*** Opening Data extracts ***

section
/-! ### What keeps the memory canonical: loads, stores, atomics and triggers (10) -/
namespace Sys2Proof.Machine

@[simp] theorem eachLane_canonical {f : Nat → Shed × Env → State → Option (Shed × Env) × State}
    (hf : ∀ l a t, t.mem.canonical → (f l a t).2.mem.canonical) (l : List Nat) (a : Shed × Env) {s : State} (h : s.mem.canonical) :
    (eachLane f l a s).2.mem.canonical := by
  induction l generalizing a s with
  | nil => exact h
  | cons x l ih =>
    unfold eachLane
    split
    case h_1 e => exact ih _ (canonical_snd e (hf _ _ _ h))
    case h_2 e => exact canonical_snd e (hf _ _ _ h)

@[simp] theorem slotRead_canonical {s : State} (h : s.mem.canonical) (k fuel va n : Nat) (env : Env) (acc : Marked) :
    (slotRead k fuel va n env acc s).2.mem.canonical := by
  induction fuel generalizing s va n env acc with
  | zero => exact h
  | succ fuel ih =>
    unfold slotRead
    dsimp only
    split
    · exact h
    · split
      case h_1 e =>
        have h1 := canonical_snd e (slotXlat_canonical h ..)
        split
        · exact h1
        · exact ih (readMarked_canonical h1 ..) ..
      case h_2 e => exact canonical_snd e (slotXlat_canonical h ..)

theorem threadWrite_canonical {s t : State} (h : s.mem.canonical) {r : Run} {lane : Nat} {p : Place} {l : Marked}
    (e : threadWrite s r lane p l = .ok t) : t.mem.canonical := by
  unfold threadWrite at e
  dsimp only at e
  (repeat' split at e) <;> cases e
  · simpa using h
  · exact h
  · exact writeMarked_canonical h ..

@[simp] theorem loadN_canonical {s : State} (h : s.mem.canonical) (n : Nat) (w : ShedRef) (f : TI) (env : Env) :
    Res.canonical (loadN n w f env s) := by
  refine perThread_canonical h fun r m => ?_
  extract_lets one
  have h1 := eachLane_canonical (f := one) (fun l a t ht => by
    unfold one
    extract_lets va
    split
    · exact consume_canonical ht ..
    · split
      · exact threadFault_canonical ht ..
      · split
        case h_1 e => exact canonical_snd e (slotRead_canonical ht ..)
        case h_2 e => exact threadFault_canonical (canonical_snd e (slotRead_canonical ht ..)) ..) (lanesOf m) (r.h, env) h
  split
  case h_1 e => simpa using canonical_snd e h1
  case h_2 e => exact canonical_snd e h1

@[simp] theorem execLdB_canonical {s : State} (h : s.mem.canonical) (w : ShedRef) (f : TI) (env : Env) :
    Res.canonical (execLdB w f env s) := loadN_canonical h ..

@[simp] theorem execLdH_canonical {s : State} (h : s.mem.canonical) (w : ShedRef) (f : TI) (env : Env) :
    Res.canonical (execLdH w f env s) := loadN_canonical h ..

@[simp] theorem execLdW_canonical {s : State} (h : s.mem.canonical) (w : ShedRef) (f : TI) (env : Env) :
    Res.canonical (execLdW w f env s) := loadN_canonical h ..

@[simp] theorem execLdD_canonical {s : State} (h : s.mem.canonical) (w : ShedRef) (f : TI) (env : Env) :
    Res.canonical (execLdD w f env s) := loadN_canonical h ..

@[simp] theorem execLdQ_canonical {s : State} (h : s.mem.canonical) (w : ShedRef) (f : TI) (env : Env) :
    Res.canonical (execLdQ w f env s) := loadN_canonical h ..

@[simp] theorem storeN_canonical {s : State} (h : s.mem.canonical) (n : Nat) (w : ShedRef) (f : TI) (env : Env) :
    Res.canonical (storeN n w f env s) := by
  refine perThread_canonical h fun r m => ?_
  split
  · exact indexFault_canonical h ..
  split
  · exact h
  extract_lets one
  have h1 := eachLane_canonical (f := one) (fun l a t ht => by
    unfold one
    extract_lets va po v
    split
    · exact consume_canonical ht ..
    split
    · exact threadFault_canonical ht ..
    split
    case h_1 e =>
      have h2 := canonical_snd e (slotXlat_canonical ht ..)
      split
      · exact threadFault_canonical h2 ..
      split
      case h_1 ew => exact threadWrite_canonical h2 ew
      case h_2 => exact threadFault_canonical h2 ..
    case h_2 e => exact threadFault_canonical (canonical_snd e (slotXlat_canonical ht ..)) ..) (lanesOf m) (r.h, env) h
  split
  case h_1 e => simpa using canonical_snd e h1
  case h_2 e => exact canonical_snd e h1

@[simp] theorem execStB_canonical {s : State} (h : s.mem.canonical) (w : ShedRef) (f : TI) (env : Env) :
    Res.canonical (execStB w f env s) := storeN_canonical h ..

@[simp] theorem execStH_canonical {s : State} (h : s.mem.canonical) (w : ShedRef) (f : TI) (env : Env) :
    Res.canonical (execStH w f env s) := storeN_canonical h ..

@[simp] theorem execStW_canonical {s : State} (h : s.mem.canonical) (w : ShedRef) (f : TI) (env : Env) :
    Res.canonical (execStW w f env s) := storeN_canonical h ..

@[simp] theorem execStD_canonical {s : State} (h : s.mem.canonical) (w : ShedRef) (f : TI) (env : Env) :
    Res.canonical (execStD w f env s) := storeN_canonical h ..

@[simp] theorem execStQ_canonical {s : State} (h : s.mem.canonical) (w : ShedRef) (f : TI) (env : Env) :
    Res.canonical (execStQ w f env s) := storeN_canonical h ..

@[simp] theorem atomic_canonical {s : State} (h : s.mem.canonical) (op width : Nat) (ok : Bool) (w : ShedRef) (f : T3) (env : Env) :
    Res.canonical (atomic op width ok w f env s) := by
  refine perThread_canonical h fun r m => ?_
  extract_lets isOpen one
  split
  · simpa using h
  split
  · exact indexFault_canonical h ..
  split
  · exact indexFault_canonical h ..
  split
  · exact h
  have h1 := eachLane_canonical (f := one) (fun l a t ht => by
    unfold one
    extract_lets va po
    split
    · exact consume_canonical ht ..
    split
    · exact threadFault_canonical ht ..
    split
    case h_1 e => exact threadFault_canonical (canonical_snd e (slotXlat_canonical ht ..)) ..
    case h_2 e =>
      have h2 := canonical_snd e (slotXlat_canonical ht ..)
      split
      · split
        · exact threadFault_canonical h2 ..
        extract_lets x n at' x'
        split
        · exact threadFault_canonical h2 ..
        · exact h2
      split
      · exact h2
      · exact atomicNow_canonical h2 ..
    case h_3 e => exact threadFault_canonical (canonical_snd e (slotXlat_canonical ht ..)) ..) (lanesOf m) (r.h, env) h
  split
  case h_1 e => simpa using canonical_snd e h1
  case h_2 e => exact canonical_snd e h1

@[simp] theorem execAtom_canonical {s : State} (h : s.mem.canonical) (w : ShedRef) (f : T3) (env : Env) :
    Res.canonical (execAtom w f env s) := by simp [execAtom, h]

@[simp] theorem execAtomf_canonical {s : State} (h : s.mem.canonical) (w : ShedRef) (f : T3) (env : Env) :
    Res.canonical (execAtomf w f env s) := atomic_canonical h ..

@[simp] theorem execTrigArm_canonical {s : State} (h : s.mem.canonical) (w : ShedRef) (f : T3) (env : Env) :
    Res.canonical (execTrigArm w f env s) := by
  refine perThread_canonical h fun r m => ?_
  split
  · split <;> simp [h]
  extract_lets one
  have h1 := eachLane_canonical (f := one) (fun l a t ht => by
    unfold one
    extract_lets va
    split
    · exact consume_canonical ht ..
    split
    case h_1 e =>
      have h2 := canonical_snd e (slotRead_canonical ht ..)
      split
      · exact threadFault_canonical h2 ..
      split
      · exact threadFault_canonical h2 ..
      · simpa using h2
    case h_2 e => exact threadFault_canonical (canonical_snd e (slotRead_canonical ht ..)) ..) (lanesOf m) (r.h, env) h
  split
  case h_1 e => simpa using canonical_snd e h1
  case h_2 e => exact canonical_snd e h1

end Sys2Proof.Machine
end

section
/-! ### What keeps the memory canonical: pleached pairs (11) -/
namespace Sys2Proof.Machine

@[simp] theorem updPair_mem (s : State) (c : Nat) (f : Pair → Pair) : (updPair s c f).mem = s.mem := (rfl)

@[simp] theorem pairSend_mem (s : State) (c kind : Nat) (fields : List Nat) : (pairSend s c kind fields).mem = s.mem := by
  unfold pairSend
  split <;> simp

@[simp] theorem pairFault_canonical {s : State} (h : s.mem.canonical) (c status : Nat) :
    (pairFault s c status).mem.canonical := by simp [pairFault, h]

@[simp] theorem settlePair_canonical {s : State} (h : s.mem.canonical) (c : Nat) : (settlePair s c).mem.canonical := by
  simp only [settlePair]
  (repeat' split) <;> simp -implicitDefEqProofs [h]

@[simp] theorem pairLaunch_canonical {s : State} (h : s.mem.canonical) (c n : Nat) (ordered sat : Bool) :
    (pairLaunch s c n ordered sat).mem.canonical := by
  unfold pairLaunch
  split <;> simp [h]

@[simp] theorem execPair_canonical {s : State} (h : s.mem.canonical) (m : PairHdr) (dsig stepCtr : Word64) :
    Res.canonical (execPair m dsig stepCtr s) := by
  unfold execPair
  simp only [Res.canonical_next]
  split
  · exact h
  · exact settlePair_canonical (by simpa using h) _

@[simp] theorem diverged_canonical {s : State} (h : s.mem.canonical) (c ctr slot : Nat) :
    (diverged s c ctr slot).mem.canonical := by simp -implicitDefEqProofs [diverged, h]

@[simp] theorem compareStep_canonical {s : State} (h : s.mem.canonical) (c ctr : Nat) : (compareStep s c ctr).mem.canonical := by
  simp only [compareStep]
  (repeat' split) <;> simp -implicitDefEqProofs [h]

@[simp] theorem pairRerun_mem (s : State) (c : Nat) : (pairRerun s c).mem = s.mem := by
  unfold pairRerun
  split
  · exact foldl_mem (fun s e => rerunOn_mem s _ _) _ _
  · rfl

@[simp] theorem execDigest_canonical {s : State} (h : s.mem.canonical) (m : PairHdr) (stepCtr : Word64) (step : BitVec 128)
    (slots : List (BitVec 128)) : Res.canonical (execDigest m stepCtr step slots s) := by
  unfold execDigest
  simp only [Res.canonical_next]
  split
  · exact h
  · exact compareStep_canonical (by simpa using h) ..

@[simp] theorem execLocate_canonical {s : State} (h : s.mem.canonical) (m : PairHdr) (slot : BitVec 9)
    (digests : List (BitVec 48 × BitVec 128)) : Res.canonical (execLocate m slot digests s) := by
  unfold execLocate
  simp only [Res.canonical_next]
  split
  · exact h
  · simpa using h

@[simp] theorem execPairEnd_canonical {s : State} (h : s.mem.canonical) (m : PairHdr) : Res.canonical (execPairEnd m s) := by
  unfold execPairEnd
  simp only [Res.canonical_next]
  split
  · exact h
  · exact pairFault_canonical h ..

@[simp] theorem sendDigest_canonical {s : State} (h : s.mem.canonical) (c n : Nat) : (sendDigest s c n).mem.canonical := by
  simp only [sendDigest]
  (repeat' split) <;> simp [h]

*** Closing Data extracts ***

Task description - Check each line of the records for the string "repeat" and state how many lines contain it. Give only the number.

Answer box - 4